By “polyelectrolyte reactive with polyvalent ions”, one understands, within the meaning of the present invention, a polyelectrolyte capable of passing from a liquid state in an aqueous solution to a gelled state under the effect of a contact with a gelling solution containing multivalent ions such as ions of an alkaline earth metal chosen for example from calcium ions, barium ions, magnesium ions.

In the liquid state, the individual polyelectrolyte chains are substantially free to flow relative to one another. An aqueous solution of 2% by mass of polyelectrolyte then exhibits a purely viscous behavior at the shear gradients characteristic of the shaping process. The viscosity of this zero shear solution is between 50 mPa.s and 10,000 mPa.s advantageously between 3,000 mPa.s and 7,000 mPa.s. This viscosity at the shear gradients characteristic of the flows involved in the manufacture of the capsules is for example measured using a constraint or deformation rheometer imposed on the manufacturing temperature, 25 ° C. for example. For the measurements, a cone-plane geometry with a diameter of 10 to 50 mm is used, and a cone angle of 2 ° maximum.

The individual polyelectrolyte chains in the liquid state advantageously have a molar mass greater than 65,000 g / mol.

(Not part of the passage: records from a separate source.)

theorem exec_ssenc_of_lt {s : State} (h : s.arg0.toNat < 2 ^ 28) :
    exec .ssenc s = .next ((s.setResults (be32 (ssEncode s.arg0.toNat)) 0).commit) :=
  exec_of_staged_ok (State.ssencStaged_of_lt h)

theorem exec_ssenc_of_ge {s : State} (h : 2 ^ 28 ≤ s.arg0.toNat) :
    exec .ssenc s = .next (s.raise (.encodingRange s.arg0.toNat)) :=
  exec_of_staged_error (State.ssencStaged_of_ge h)

/-- Settles O7: SSDEC never fails once decoded, and its two results are R121's in bit operations. -/
theorem ssdecDecodesArg0 : Obligations.SsdecDecodesArg0 := by
  refine ⟨rfl, fun s => ?_, fun s w h hop hk => ?_⟩
  · have h := exec_ssdec s
    rw [State.arg0Bytes, unpack4_eq, topBits_eq_or, ← synchsafe_eq_ssDecode, ← succeeded_eq_commit] at h
    exact h
  · exact step_of_byteOf_nonZeroOperand (i := .ssdec) h rfl (congrArg BitVec.toNat hop) hk

/-- Settles O8, by R124's split of ARG0 at 2^28. -/
theorem ssencEncodesArg0 : Obligations.SsencEncodesArg0 := by
  refine ⟨rfl, fun s hx => ?_, fun s hx => ?_, fun s w h hop hk => ?_⟩
  · have h := exec_ssenc_of_lt hx
    rw [be32_ssEncode, ← succeeded_eq_commit] at h
    exact h
  · have h := exec_ssenc_of_ge hx
    rw [← raised_eq_raise] at h
    exact h
  · exact step_of_byteOf_nonZeroOperand (i := .ssenc) h rfl (congrArg BitVec.toNat hop) hk

/-! ### The round trip -/

/-- RES0 after SSENC, moved to ARG0, holds the four bytes of the encoded field. -/
theorem State.arg0Bytes_of_pack4 {s : State} {b : Bytes4} (h : s.arg0 = pack4 b) : s.arg0Bytes = b := by
  rw [State.arg0Bytes, h, unpack4_pack4]

theorem exec_ssdec_of_encoded {s : State} {x : Nat} (hx : x < 2 ^ 28) (h : s.arg0 = pack4 (ssEncode x)) :
    exec .ssdec s = .next ((s.setResults x 0).commit) := by
  rw [exec_ssdec, State.arg0Bytes_of_pack4 h, ssDecode_ssEncode hx, topBits_ssEncode]

/-- Settles O9: SSENC's RES0 is the encoded field, which SSDEC decodes to the value with no top bit set. -/
theorem synchsafeRoundTripThroughRegisters : Obligations.SynchsafeRoundTripThroughRegisters := by
  refine ⟨fun x => ssDecode_ssEncode, fun s hx => ?_⟩
  refine ⟨_, _, exec_ssenc_of_lt hx, exec_ssdec_of_encoded hx rfl, ?res0, rfl, rfl⟩
  case res0 => exact BitVec.ofNat_toNat 32 s.arg0

/-! ### The bound -/

/-- S, the size that TRD's header phase reads, is a synchsafe value (42_tag_codec.md R173). -/
theorem State.readTagHeader_size_lt {s : State} {p : Nat} {hd : TagHeader} (h : s.readTagHeader p = .ok hd) : hd.size < 2 ^ 28 := by
  unfold State.readTagHeader at h
  split at h
  · cases h
  · split at h
    · cases h
    · cases h
      exact ssDecode_lt _

/-- Settles O11: what the registers get is a value of ss_decode, and a register holds it whole. -/
theorem decodedSizesStayBelow28Bits : Obligations.DecodedSizesStayBelow28Bits := by
  refine ⟨fun b0 b1 b2 b3 => Nat.le_pred_of_lt (ssDecode_lt _), fun s t h => ?ssdec, fun s t h herr => ?trd⟩
  case ssdec =>
    obtain rfl := Host.Outcome.next.inj ((exec_ssdec s).symm.trans h)
    exact Nat.lt_of_le_of_lt (Nat.mod_le _ _) (ssDecode_lt _)
  case trd =>
    obtain ⟨u, hu, rfl⟩ := exec_success h herr
    obtain ⟨hd, x, b, hhd, -, -, rfl⟩ := State.trdStaged_ok hu
    exact Nat.lt_of_le_of_lt (Nat.mod_le _ _) (State.readTagHeader_size_lt hhd)

end Sys2Proof.Machine
end

section
/-!
PROOFS. The frame commands: FRD's five outcomes (41_frame_codec.md R141), FWR's three (R145), and the bytes of a frame read by the one and
written by the other (R147).
-/

namespace Sys2Proof.Machine

open Sys2Proof.Spec

/-! ### Words and errors, in the statements' terms -/

/-- `encode` with its fields put together by shift and or, as R97 writes it: the opcode stays clear of the operand's bits. -/
theorem encode_eq_shiftLeft_or (i : Instr) : encode i = BitVec.ofNat 32 (i.operand <<< 8 ||| i.opcode) := by
  have hop : i.opcode < 2 ^ 8 := by cases i <;> simp [Instr.opcode]
  rw [encode, ← Nat.shiftLeft_add_eq_or_of_lt hop, Nat.shiftLeft_eq, Nat.mul_comm]

/-- `step_of_index_ge` for a word given by its low byte and the bits above it, as the statements give it. -/
theorem step_of_byteOf_index_ge {i : Instr} {s : State} {w : Word} (h : s.AboutToIssue w) (hi : i.takesIndex = true)
    (hop : (byteOf w 0).toNat = i.opcode) (hk : w.toNat >>> 8 = i.operand) (hN : s.frames.length ≤ i.operand) :
    step s = .next (raised (s.issued w) 5 w.toNat 2) := by
  rw [byteOf_zero_toNat] at hop
  rw [toNat_shiftRight_eight] at hk
  exact step_of_index_ge h hi hop hk hN

/-- A command whose staged results are an error ends in the state R268 describes. -/
theorem exec_raised_of_staged_error {i : Instr} {s : State} {e : CmdError} (h : s.staged i = .error e) :
    exec i s = .next (raised s e.code e.info0 e.info1) := by
  rw [exec_of_staged_error h, raised_eq_raise]

/-! ### FRD, one lemma per outcome -/

section
variable {s : State}

theorem State.frdStaged_of_header_past_end (h : s.inLen.toNat < s.rptr.toNat + 10) :
    s.frdStaged = .error (.truncatedStream s.rptr.toNat 10) := if_pos h

theorem State.frdStaged_of_payload_past_end (hhead : s.rptr.toNat + 10 ≤ s.inLen.toNat)
    (h : s.inLen.toNat < s.rptr.toNat + 10 + s.frameSizeAt s.rptr.toNat) :
    s.frdStaged = .error (.truncatedStream (s.rptr.toNat + 10) (s.frameSizeAt s.rptr.toNat)) := by
  rw [State.frdStaged]
  exact (if_neg (by omega)).trans (if_pos h)

theorem State.frdStaged_of_store_full (h : s.rptr.toNat + 10 + s.frameSizeAt s.rptr.toNat ≤ s.inLen.toNat)
    (hN : s.cfg.maxFrames ≤ s.frames.length) : s.frdStaged = .error (.capacityExceeded 1 (s.frames.length + 1)) := by
  rw [State.frdStaged]
  exact (if_neg (by omega)).trans ((if_neg (by omega)).trans (if_pos hN))

theorem State.frdStaged_of_payload_too_long (h : s.rptr.toNat + 10 + s.frameSizeAt s.rptr.toNat ≤ s.inLen.toNat)
    (hN : s.frames.length < s.cfg.maxFrames) (hsz : s.cfg.maxPayload < s.frameSizeAt s.rptr.toNat) :
    s.frdStaged = .error (.capacityExceeded 2 (s.frameSizeAt s.rptr.toNat)) := by
  rw [State.frdStaged]
  exact (if_neg (by omega)).trans ((if_neg (by omega)).trans ((if_neg (by omega)).trans (if_pos hsz)))

theorem State.frdStaged_of_room (h : s.rptr.toNat + 10 + s.frameSizeAt s.rptr.toNat ≤ s.inLen.toNat)
    (hN : s.frames.length < s.cfg.maxFrames) (hsz : s.frameSizeAt s.rptr.toNat ≤ s.cfg.maxPayload) :
    s.frdStaged = .ok (({ s with
      frames := s.frames ++ [s.frameAt s.rptr.toNat]
      rptr := BitVec.ofNat 32 (s.rptr.toNat + 10 + s.frameSizeAt s.rptr.toNat) } : State).setResults
        s.frames.length (s.frameSizeAt s.rptr.toNat)) := by
  rw [State.frdStaged]
  exact (if_neg (by omega)).trans ((if_neg (by omega)).trans ((if_neg (by omega)).trans (if_neg (by omega))))

end
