/-! ## The whole part -/

/-- The state of the part. The Step Table and the Nail Map are held sparsely: an entry that is not listed is as a hard
reset leaves it (log 10). `freeDraws` counts the free values drawn (log 7), and `pending` is the queue of commands. -/
structure State where
  steps : List (Slot × StepSlot)
  nails : List (NailNo × NailEntry)
  timebase : Timebase
  run : RunControl
  exam : ExamState
  lanes : Vector Lane 4
  ports : Vector ConverterPort 4
  cards : Vector CardEntry 16
  link : Link
  census : Option Census
  port : PortState
  transfer : Option Transfer
  shiftedOut : List Byte
  latches : Conditions
  enables : Conditions
  settings : Settings
  freeDraws : Nat
  pending : List Instr
  deriving DecidableEq, Repr

/-- Why a step can stop with a fault: never. The manual gives every event an effect, a refusal in a reply, or says that
it is discarded (log 18). -/
inductive Fault where
  deriving DecidableEq, Repr

/-- Why a step can be refused. -/
inductive Refusal where
  /-- raised by an arm of exec whose command has no meaning yet; no arm raises it; safe -/
  | notModelled (mnemonic : String)
  deriving DecidableEq, Repr

/-- The part right after a hard reset: power-on has ended with FXC low (log 8), and the census of all sixteen cards has
started in that event, its first IDENTIFY granted and sent (R169, R164, example of section 8.7). -/
def State.reset : State :=
  { steps := []
    nails := []
    timebase := { prescale := 9, divisor := 1 }
    run := { state := .idle, number := 0, summary := RunSummary.cleared, rawHigh := false, fixture := .opened,
             filterTimer := none }
    exam := .waiting
    lanes := Vector.replicate 4 Lane.blank
    ports := Vector.replicate 4 ConverterPort.blank
    cards := Vector.replicate 16 CardEntry.blank
    link := { lastGranted := 4
              inFlight := some { requester := 4, command := .identify 0, resent := false, timer := 500 }
              sentCommand := some (.identify 0) }
    census := some { current := 0, remaining := [1, 2, 3, 4, 5, 6, 7, 8, 9, 10, 11, 12, 13, 14, 15], stage := .identify,
                     request := .inFlight }
    port := .empty
    transfer := none
    shiftedOut := []
    latches := Conditions.clear
    enables := Conditions.clear
    settings := { contactThreshold := 3, ackTimeout := 50, converterMargin := 200, filterCode := 2,
                  censusTimeout := 500 }
    freeDraws := 0
    pending := [] }

end Sys2Proof.Machine
end

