-- ==== Sys2Proof/Machine/Flags.lean ====
section
/-! DEFINITION. The condition latches and their enables, the lines they drive, and the cards' sticky flags
(sections 9.1, 9.6 and 8.3). -/

namespace Sys2Proof.Machine

/-- The six conditions by name (R179). -/
inductive Condition where
  | runDone
  | cardOffline
  | nailSuspect
  | requestOverrun
  | lateResult
  | censusDone
  deriving DecidableEq, Repr

/-- Whether a condition is in a set of conditions. -/
def Conditions.has (c : Conditions) : Condition → Bool
  | .runDone => c.runDone
  | .cardOffline => c.cardOffline
  | .nailSuspect => c.nailSuspect
  | .requestOverrun => c.requestOverrun
  | .lateResult => c.lateResult
  | .censusDone => c.censusDone

/-- A set of conditions with one more set (R179). -/
def Conditions.add (c : Conditions) : Condition → Conditions
  | .runDone => { c with runDone := true }
  | .cardOffline => { c with cardOffline := true }
  | .nailSuspect => { c with nailSuspect := true }
  | .requestOverrun => { c with requestOverrun := true }
  | .lateResult => { c with lateResult := true }
  | .censusDone => { c with censusDone := true }

/-- The conditions of the first set that are not in the second (R181). -/
def Conditions.without (c m : Conditions) : Conditions :=
  { runDone := c.runDone && !m.runDone
    cardOffline := c.cardOffline && !m.cardOffline
    nailSuspect := c.nailSuspect && !m.nailSuspect
    requestOverrun := c.requestOverrun && !m.requestOverrun
    lateResult := c.lateResult && !m.lateResult
    censusDone := c.censusDone && !m.censusDone }

/-- A byte in latch bit order, bits 6 and 7 zero (section 10.2). -/
def Conditions.toByte (c : Conditions) : Byte :=
  BitVec.ofNat 8 (c.runDone.toNat + 2 * c.cardOffline.toNat + 4 * c.nailSuspect.toNat + 8 * c.requestOverrun.toNat
    + 16 * c.lateResult.toNat + 32 * c.censusDone.toNat)

/-- The conditions a byte names in latch bit order; bits 6 and 7 are ignored (R181, R182). -/
def Conditions.ofByte (b : Byte) : Conditions :=
  { runDone := b.getLsbD 0
    cardOffline := b.getLsbD 1
    nailSuspect := b.getLsbD 2
    requestOverrun := b.getLsbD 3
    lateResult := b.getLsbD 4
    censusDone := b.getLsbD 5 }

/-- A cause reports to its latch (R179). -/
def State.latch (s : State) (c : Condition) : State := { s with latches := s.latches.add c }

/-- ATTN: high while at least one latch is set whose enable is on (R180). -/
def State.attn (s : State) : Bool :=
  (s.latches.runDone && s.enables.runDone) || (s.latches.cardOffline && s.enables.cardOffline)
    || (s.latches.nailSuspect && s.enables.nailSuspect) || (s.latches.requestOverrun && s.enables.requestOverrun)
    || (s.latches.lateResult && s.enables.lateResult) || (s.latches.censusDone && s.enables.censusDone)

/-- The port state by name (R171). -/
def PortState.phase : PortState → PortPhase
  | .empty => .empty
  | .holding _ _ => .holding
  | .replying _ => .replying

/-- READY: high while the port is EMPTY (R171). -/
def State.readyLine (s : State) : Bool := decide (s.port.phase = .empty)

/-- REPLY: high while the port is REPLYING (R171). -/
def State.replyLine (s : State) : Bool := decide (s.port.phase = .replying)

/-- A card's three sticky flags cleared (R157, R167). -/
def CardEntry.clearFlags (c : CardEntry) : CardEntry :=
  { c with checksumBad := false, paritySeen := false, timeoutSeen := false }

end Sys2Proof.Machine
end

In the gelled state, the individual polyelectrolyte chains form, with the multivalent ions, a coherent three-dimensional network which retains the liquid core and prevents its flow. Individual strings are retained relative to each other and cannot flow freely from each other. In this state, the viscosity of the gel formed is infinite. In addition, the gel has a flow stress threshold. This stress threshold is greater than 0.05 Pa. The gel also has a non-zero elastic modulus greater than 35 kPa.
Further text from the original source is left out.